theorem AcLeaves.stay {m : Memory} {b b' : Bs} {pred : Word} {z : Block} {k k' : Nat} {e : BlkEnd} (hk₁ : 1 ≤ k)
    (hz : ∀ i : Fin 64, k ≤ i.val → z[i] = 0) (h₁ : k ≤ k') (h₂ : e ≠ .fault → k' ≤ 64) {n : Nat}
    (h₃ : Reads m n b b') (h₄ : b'.count.toNat ≤ max b.count.toNat 39)
    (h₅ : e ≠ .truncated → b'.count.toNat ≤ max b.count.toNat 7) :
    AcLeaves m b pred z[0] ⟨b', pred, z, k', e⟩ :=
  ⟨⟨n, h₃⟩, rfl, rfl, h₄, h₅, fun h => ⟨hk₁.trans h₁, h₂ h, fun i hi => hz i (h₁.trans hi)⟩⟩

theorem acLoop_spec (ac : Ht) (m : Memory) (pred : Word) (fuel k : Nat) (z : Block) (b : Bs) (hb : BufOk b) (hk : k ≤ 64)
    (hk₁ : 1 ≤ k) (hz : ∀ i : Fin 64, k ≤ i.val → z[i] = 0) :
    AcLeaves m b pred z[0] (acLoop ac m pred fuel k z b) := by
  induction fuel generalizing k z b with
  | zero =>
    rw [acLoop]
    exact .stay hk₁ hz le_rfl (fun _ => hk) (Reads.refl hb) (Nat.le_max_left ..) (fun _ => Nat.le_max_left ..)
  | succ fuel ih =>
    rw [acLoop]
    dsimp only
    split
    · exact .stay hk₁ hz le_rfl (fun _ => hk) (Reads.refl hb) (Nat.le_max_left ..) (fun _ => Nat.le_max_left ..)
    rename_i hlt
    obtain ⟨n₁, -, hr₁⟩ := htRead_spec ac m b hb
    obtain ⟨c₁, c₂⟩ := htRead_count ac m b hb
    split
    · rename_i b₁ heq
      rw [heq] at hr₁ c₁
      exact .stay hk₁ hz le_rfl (fun _ => hk) hr₁ c₁ (fun h => absurd rfl h)
    · rename_i b₁ heq
      rw [heq] at hr₁ c₁ c₂
      exact .stay hk₁ hz le_rfl (fun h => absurd rfl h) hr₁ c₁ (fun _ => c₂ (by simp))
    · rename_i b₁ rs len heq
      rw [heq] at hr₁ c₁ c₂
      have c₂ := c₂ (by simp)
      simp only at hr₁ c₁ c₂
      split
      · exact .stay hk₁ hz le_rfl (fun _ => hk) hr₁ c₁ (fun _ => c₂)
      split
      · exact .stay hk₁ hz (Nat.le_add_right ..) (fun h => absurd rfl h) hr₁ c₁ (fun _ => c₂)
      rename_i hrun
      have hs : rs.toNat % 16 ≤ 57 := by omega
      obtain ⟨hr₂, -, -, hle⟩ := bsCan_spec m (rs.toNat % 16) hs b₁ hr₁.bufOk
      have c₃ := bsCan_count_le m (rs.toNat % 16) hs b₁ hr₁.bufOk
      have c₄ := bsCan_bsTake_count m (rs.toNat % 16) hs b₁ hr₁.bufOk
      split
      · rename_i b₂ heq₂
        rw [heq₂] at hr₂ c₃
        exact .stay hk₁ hz (Nat.le_add_right ..) (fun _ => by omega) (hr₁.trans hr₂) (c₃.trans (by omega))
          (fun h => absurd rfl h)
      · rename_i b₂ heq₂
        rw [heq₂] at hr₂ hle c₄
        simp only at c₄
        have hr₃ := (bsTake_spec m (rs.toNat % 16) b₂ (hle rfl)).1
        have hp : (Fin.ofNat 64 (k + rs.toNat / 16)).val = k + rs.toNat / 16 := by simp; omega
        have g := ih (k + rs.toNat / 16 + 1)
          (z.set (Fin.ofNat 64 (k + rs.toNat / 16)) (s32 (ext (bsTake (rs.toNat % 16) b₂).2 (rs.toNat % 16))))
          (bsTake (rs.toNat % 16) b₂).1 hr₃.bufOk (by omega) (by omega)
          (by
            intro i hi
            simp only [Fin.getElem_fin]
            rw [Vector.getElem_set_ne _ _ (by omega)]
            simpa using hz i (by omega))
        obtain ⟨n₂, gr⟩ := g.reads
        refine ⟨⟨_, (hr₁.trans hr₂).trans (hr₃.trans gr)⟩, g.pred, ?_, g.count.trans (by omega),
          fun h => (g.tight h).trans (by omega), g.zeros⟩
        rw [g.first, Vector.getElem_set_ne _ _ (by omega)]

- - - -

## ACTION ITEM
Please find, in the entries above, every line where "heq₂" occurs, and copy it.

## TASK OUTPUT
      · rename_i b₂ heq₂
        rw [heq₂] at hr₂ c₃
      · rename_i b₂ heq₂
        rw [heq₂] at hr₂ hle c₄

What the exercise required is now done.